Preclinical Phase III Trials in Translational Stroke Research
Call for Collective Design of Framework and Guidelines
Our understanding of basic stroke pathophysiology, risk factors promoting the disease and its sequelae in the central nervous and peripheral organ systems have progressed tremendously for the past decades. Preclinical research has identified a multitude of potential therapeutic targets to replenish our arsenal for fighting ischemic stroke.1 Although the efficacy of numerous therapeutic strategies was demonstrated preclinically, clinical trials failed to confirm this efficacy in patients,2 putting translational stroke research into crisis. However, the translational failure raised our awareness of the pathophysiological complexity of ischemic stroke and underpinned the importance of experimental quality. We also realized that context- and model-dependent efficacy might have confounded preclinical stroke research. Hence, measures to improve study quality, such as blinding, randomization, and attention to systemic physiology,3 are increasingly used and gradually become a prerequisite for publication. The majority of these measures can be easily implemented in most laboratories. However, some more complex but equally important aspects are harder to address by individual groups or even larger centers. For example, it is hardly possible to reproduce the wide range of age and weight, genetic heterogeneity, comorbidities, immunologic conditions, and pre-existing medications typically found in patient populations with stroke (diversity factors).4 Neglecting diversity factors could jeopardize our chances to translate basic research findings successfully into novel stroke treatments and eventually limit the willingness of the public and industry to support preclinical stroke research. In response, Dirnagl et al5 have recently proposed the concept of phase III preclinical trials. It aims to link groups and centers globally, which agree on common quality standards to achieve sufficient power/depth conjointly for adequate preclinical implementation of diversity factors. To resemble the situation of comparable clinical multicenter studies, all research activities may be governed by a supervising committee, featuring central randomization and data analysis. Intercenter comparability, for example, on blinded analysis of functional and imaging data sets, could be ensured by preclinical round robin trials.5
This strategy is not intended to replace the identification of novel pathophysiological processes and related therapeutic candidates (preclinical phase I) or any initial safety and efficacy studies (preclinical phase II) conducted by individual groups. Instead, the instrument shall provide the stroke research community with the option to assess safety and efficacy of a given concept rigorously before the initiation of early stage clinical trials.

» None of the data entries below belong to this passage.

-- ==== Sys2Proof/Machine/Tags.lean ====
section
/-! DEFINITION. Frame tags (R70, R71, R163 to R165): where live tokens are, the allocator, tag actions and frees. Live
counts are not stored: they are the tokens that are there. -/

namespace Sys2Proof.Machine

/-! ### Where tokens are (R71) -/

def fieldTokens (p : FramePart) : List Token :=
  p.fields.filterMap fun f => match f.2 with | some (.tok t) => some t | _ => none

def elemTokens (e : Element) : List Token :=
  e.parts.flatMap fieldTokens ++ e.spilled.flatMap fieldTokens ++ e.parked.map (·.tok) ++
  e.queues.flatMap (fun q => q.2.map (·.tok)) ++ e.reorder.map (·.tok)

/-- A pending arrival as the token it stands for (R179). -/
def arrivalToken (a : Arrival) : Token := { a.tok with tag := a.tag }

def setTokens (u : SetUnit) : List Token :=
  (u.arrived ++ u.heldNext ++ u.joins).map arrivalToken

/-- A flight as the token it stands for. -/
def flightToken (f : Flight) : Token := match f.cmd with | some c => c.a | none => f.tok

def savedTokens (r : SavedRegion) : List Token :=
  r.elems.flatMap (fun e => elemTokens e.2) ++ r.spill.map (·.2.tok) ++ r.streams.flatMap (·.2) ++
  r.cores.flatMap (·.2.steer) ++ r.net.map flightToken ++ r.reqs.map (·.hdr) ++ r.orders.flatMap (·.results.map (·.tok)) ++
  r.places.flatMap (·.2.2.flatMap setTokens)

/-- An open packer row as the token it stands for (R71, R426); keys are 65536 × partition + tag. -/
def packerToken (k : Nat) (p : Option Packer) : List Token :=
  match p with
  | some p => if p.row.isEmpty then [] else [{ tag := BitVec.ofNat 16 k, ctx := k / 65536 }]
  | none => []

/-- Every live token. A command, a memory request and a copy that holds lanes of a stream stand for one token each. -/
def liveTokens (s : State) : List Token :=
  s.elems.flatMap (fun e => elemTokens e.2) ++
  s.net.map flightToken ++
  s.reqs.map (·.hdr) ++ s.orders.flatMap (·.results.map (·.tok)) ++ s.cmds.map (·.a) ++
  s.cores.flatMap (·.2.steer) ++
  s.regions.flatMap (fun r => r.2.spill.map (·.2.tok) ++ r.2.streams.flatMap (·.2) ++ r.2.sets.flatMap (setTokens ·.2) ++
    (r.2.shadow.toList ++ r.2.loaded.toList).flatMap savedTokens) ++
  s.dieSets.flatMap (setTokens ·.2) ++
  s.parts.flatMap (fun p => p.2.saveArea.flatMap savedTokens ++ p.2.graphs.flatMap (fun g => g.2.parkedTokens.map (·.tok))) ++
  s.clusters.flatMap (fun c => c.2.broker.flatMap fun b => match b.2 with | some b => b.recs.map (·.tok) | none => []) ++
  s.ingress.flatMap (fun i => i.2.packers.flatMap fun p => packerToken p.1 p.2) ++
  (s.copies.filter (!·.buf.isEmpty)).map (·.tok)

/-- Tags of the live tokens of partition `n`, one entry per token. -/
def liveTags (s : State) (n : Nat) : List Tag := ((liveTokens s).filter (·.ctx == n)).map (·.tag)

/-- The live count of a tag (R71). -/
def liveCount (s : State) (n : Nat) (t : Tag) : Nat := (liveTags s n).count t

/-! ### The allocator (R70, R163) -/

def tagInfo (s : State) (n : Nat) (t : Tag) : TagInfo := lookup {} (partOf s n).tags t.toNat
def modTag (s : State) (n : Nat) (t : Tag) (f : TagInfo → TagInfo) : State :=
  modPart s n fun p => { p with tags := store p.tags t.toNat (f (lookup {} p.tags t.toNat)) }

/-- LINK(t) and HEAD(t); of a tag that is not allocated, the tag itself (R164, R390). -/
def linkOf (s : State) (n : Nat) (t : Tag) : Tag := let i := tagInfo s n t; if i.alloc then i.link else t
def headOf (s : State) (n : Nat) (t : Tag) : Tag := let i := tagInfo s n t; if i.alloc then i.head else t

/-- CHAIN(h): the allocated tags whose head is h, h not counted (R163). -/
def chainCount (s : State) (n : Nat) (h : Tag) : Nat :=
  ((partOf s n).tags.filter fun e => e.2.alloc && e.2.head == h && e.1 != h.toNat).length

/-- The activation that owns a tag: while the tag is allocated or a token of it lives (R71). -/
def ownerOf (s : State) (n : Nat) (t : Tag) : Option Activation :=
  match (tagInfo s n t).root with
  | some r => (partOf s n).acts.find? (·.root == r)
  | none => none

/-- The queue whose activation owns a tag. -/
def ownerQueue (s : State) (n : Nat) (t : Tag) : Option Nat := (ownerOf s n t).map (·.queue)

/-- The tag after `t` in the allocator's counter: 0xFFFF is followed by 0x0001 (R70). -/
def tagAfter (t : Tag) : Tag := if t = 0xFFFF#16 then 1 else t + 1

/-- The first tag from `t` on, within `fuel` steps, that is neither allocated nor live. -/
def freeTagFrom (tags : Sparse TagInfo) (live : List Tag) : Nat → Tag → Option Tag
  | 0, _ => none
  | k + 1, t =>
    if (lookup {} tags t.toNat).alloc || live.contains t then freeTagFrom tags live k (tagAfter t) else some t

/-- A new tag with its allocator record, or none when the allocator is empty (R70). -/
def newTag (s : State) (n : Nat) (info : Tag → TagInfo) : Option (Tag × State) :=
  let p := partOf s n
  match freeTagFrom p.tags (liveTags s n) 65535 p.tagNext with
  | none => none
  | some u => some (u, setPart s n { p with tagNext := tagAfter u, tags := store p.tags u.toNat (info u) })

/-- NEXT and BNEXT (R164): SUCC(t) if allocated; otherwise a new tag of t's chain. A tag that is not allocated keeps no
SUCC. -/
def nextTag (s : State) (n bound : Nat) (bounded : Bool) (t : Tag) : Option (Tag × State) :=
  let i := tagInfo s n t
  let old := match i.succ with
    | some u => if i.alloc && (tagInfo s n u).alloc then some u else none
    | none => none
  match old with
  | some u => some (u, s)
  | none =>
    let h := headOf s n t
    if bounded && bound ≤ chainCount s n h then none
    else
      let link := linkOf s n t
      match newTag s n fun _ => { alloc := true, link := link, head := h, root := i.root } with
      | none => none
      | some (u, s) => some (u, if i.alloc then modTag s n t fun i => { i with succ := some u } else s)

/-- NEW (R164): a new tag whose link is t. -/
def childTag (s : State) (n : Nat) (t : Tag) : Option (Tag × State) :=
  newTag s n fun u => { alloc := true, link := t, head := u, root := (tagInfo s n t).root }

/-- The result tag of a tag action (R164) and the state after its allocation; none while the firing must wait (R182).
`b` is operand B's lane 0. -/
def tagAction (s : State) (n bound act : Nat) (t : Tag) (b : Word) : Option (Tag × State) :=
  match act with
  | 1 => nextTag s n bound false t
  | 2 => nextTag s n bound true t
  | 3 => childTag s n t
  | 4 => some (linkOf s n t, s)
  | 5 => some (linkOf s n t, s)
  | 9 =>
    let u := b.setWidth 16
    -- a tag that is neither allocated nor live belongs to no activation
    some (u, if (tagInfo s n u).alloc || (liveTags s n).contains u then s else modTag s n u fun _ => {})
  | _ => some (t, s)

/-! ### Freeing (R165) -/

/-- The slots of an element's frame parts and reordered or parked tokens that hold tokens of tag `t` of partition `n`,
one entry per token. -/
def freedSlots (e : Element) (n : Nat) (t : Tag) : List Nat :=
  let ofParts (ps : List FramePart) := (ps.filter fun p => p.tag == t && cfgPart p.cfg == n).flatMap fun p =>
    p.fields.filterMap fun f => match f.2 with | some (.tok _) => some (f.1 / 3) | _ => none
  ofParts e.parts ++ ofParts e.spilled ++
    ((e.parked ++ e.reorder).filter fun q => q.tok.tag == t && q.tok.ctx == n).map (·.slot)

/-- An element without the frame parts of tag `t` of partition `n`, resident or spilled, its parked tokens, its early terms
(R165, R183, R391) and its channel sums (R265). -/
def releaseParts (e : Element) (n : Nat) (t : Tag) : Element :=
  let other (p : FramePart) := !(p.tag == t && cfgPart p.cfg == n)
  let stays (q : QTok) := !(q.tok.tag == t && q.tok.ctx == n)
  { e with parts := e.parts.filter other, spilled := e.spilled.filter other,
           parked := e.parked.filter stays, reorder := e.reorder.filter stays
           sums := e.sums.filter fun x => x.1 % 65536 != t.toNat }

/-- One element's share of a free: its parts released, each token and each of its accesses `reqs` that are discarded counted in
FREEDISC and reported by slot. -/
def freeInElem (n : Nat) (t : Tag) (reqs : List MemReq) (floor : DWord) (s : State) (el : Nat) : State :=
  let slots := freedSlots (elemOf s el) n t ++ (reqs.filter (·.el == el)).map (·.slot)
  let s := modElem s el fun e => releaseParts e n t
  if slots.isEmpty then s
  else
    (List.range 16).foldl (fun s sl => let k := slots.count sl; if k = 0 then s else ecount s el 1 n t.toNat sl k floor)
      (bump s el .freeDisc slots.length)

/-- Raise the discard count of the activation that owns a tag (R73). -/
def addDiscard (s : State) (n : Nat) (t : Tag) (k : Nat) : State :=
  match (tagInfo s n t).root with
  | none => s
  | some r => modPart s n fun p => { p with acts := p.acts.map fun a =>
      if a.root == r then { a with discard := satAdd a.discard k } else a }

/-- An element holds something of tag `t` of partition `n` that a free discards. -/
def holdsTag (s : State) (n : Nat) (t : Tag) (x : Nat × Element) : Bool :=
  !(freedSlots x.2 n t).isEmpty || (x.2.parts ++ x.2.spilled).any (fun p => p.tag == t && cfgPart p.cfg == n) ||
    (x.2.sums.any (·.1 % 65536 == t.toNat) && (regionOf s (elemRegion x.1)).owner == n)

/-- Tag `t` freed (R165): returned to the allocator, its parts released and their tokens discarded and counted. A parked
access of the tag is discarded and counted (R203), its open packer row too (R428), and its SEGID counter is freed
(R427). Every tag stall of the partition starts afresh (R70). Freeing a free tag does nothing. -/
def freeTag (s : State) (n : Nat) (t : Tag) (floor : DWord := 0) : State :=
  if !(tagInfo s n t).alloc then s
  else
    let disc := (s.elems.map fun e => (freedSlots e.2 n t).length).sum
    let gone (r : MemReq) := r.parked.isSome && r.hdr.tag == t && r.hdr.ctx == n
    let reqs := s.reqs.filter gone
    let els := ((s.elems.filter (holdsTag s n t)).map (·.1) ++ reqs.map (·.el)).eraseDups
    let key := 65536 * n + t.toNat
    let rows := (s.ingress.filter fun i => match lookup none i.2.packers key with | some p => !p.row.isEmpty | none => false).length
    let s := modPart s n fun p => { p with
      tags := (mapVals (fun _ i => if i.succ == some t then { i with succ := none } else i) p.tags)
      freedAt := tt s
      queues := mapVals (fun _ u => { u with stallAt := none, fireStallAt := none }) p.queues
      rings := mapVals (fun _ d => { d with stallAt := none }) p.rings }
    let s := modTag s n t fun i => { i with alloc := false, succ := none }
    let s := els.foldl (freeInElem n t reqs floor) s
    let s := { s with
      reqs := s.reqs.filter fun r => !gone r
      ingress := mapVals (fun _ i => { i with packers := erase i.packers key, segids := erase i.segids key }) s.ingress }
    addDiscard s n t (disc + reqs.length + rows)

end Sys2Proof.Machine
end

The collective approach will aim on identification of treatment concepts with a potentially lower efficacy in humans or being beneficial to a particular subset of patients with stroke and thus is intended as a more efficient path for drug development from bench to bedside. Assembling a group of experts in experimental stroke research is certainly a valid approach to define how such phase III preclinical trials should be organized and performed in the future. However, we think that enrollment of the global stroke research community provides additional benefits in this process with respect to relevance, acceptance, and widespread adoption of this novel approach within the experimental stroke community. To this end, we have launched a Website (www.p3pt.de) as an invitation to the community to provide their position on preclinical/experimental phase III trials and potential suggestions how those should be organized and performed. The Website will be open for contributions until June 30, 2014. All input will be reviewed and is intended to be published in comprehensive summary. We think that the contribution from the greater stroke research community will help to create both practicable and effective terms of multicenter preclinical research, to optimize our joint research endeavors, and to create a readiness to participate.
The opinions expressed in this commentary are not necessarily those of the editors or of the American Heart Association.
- © 2014 American Heart Association, Inc.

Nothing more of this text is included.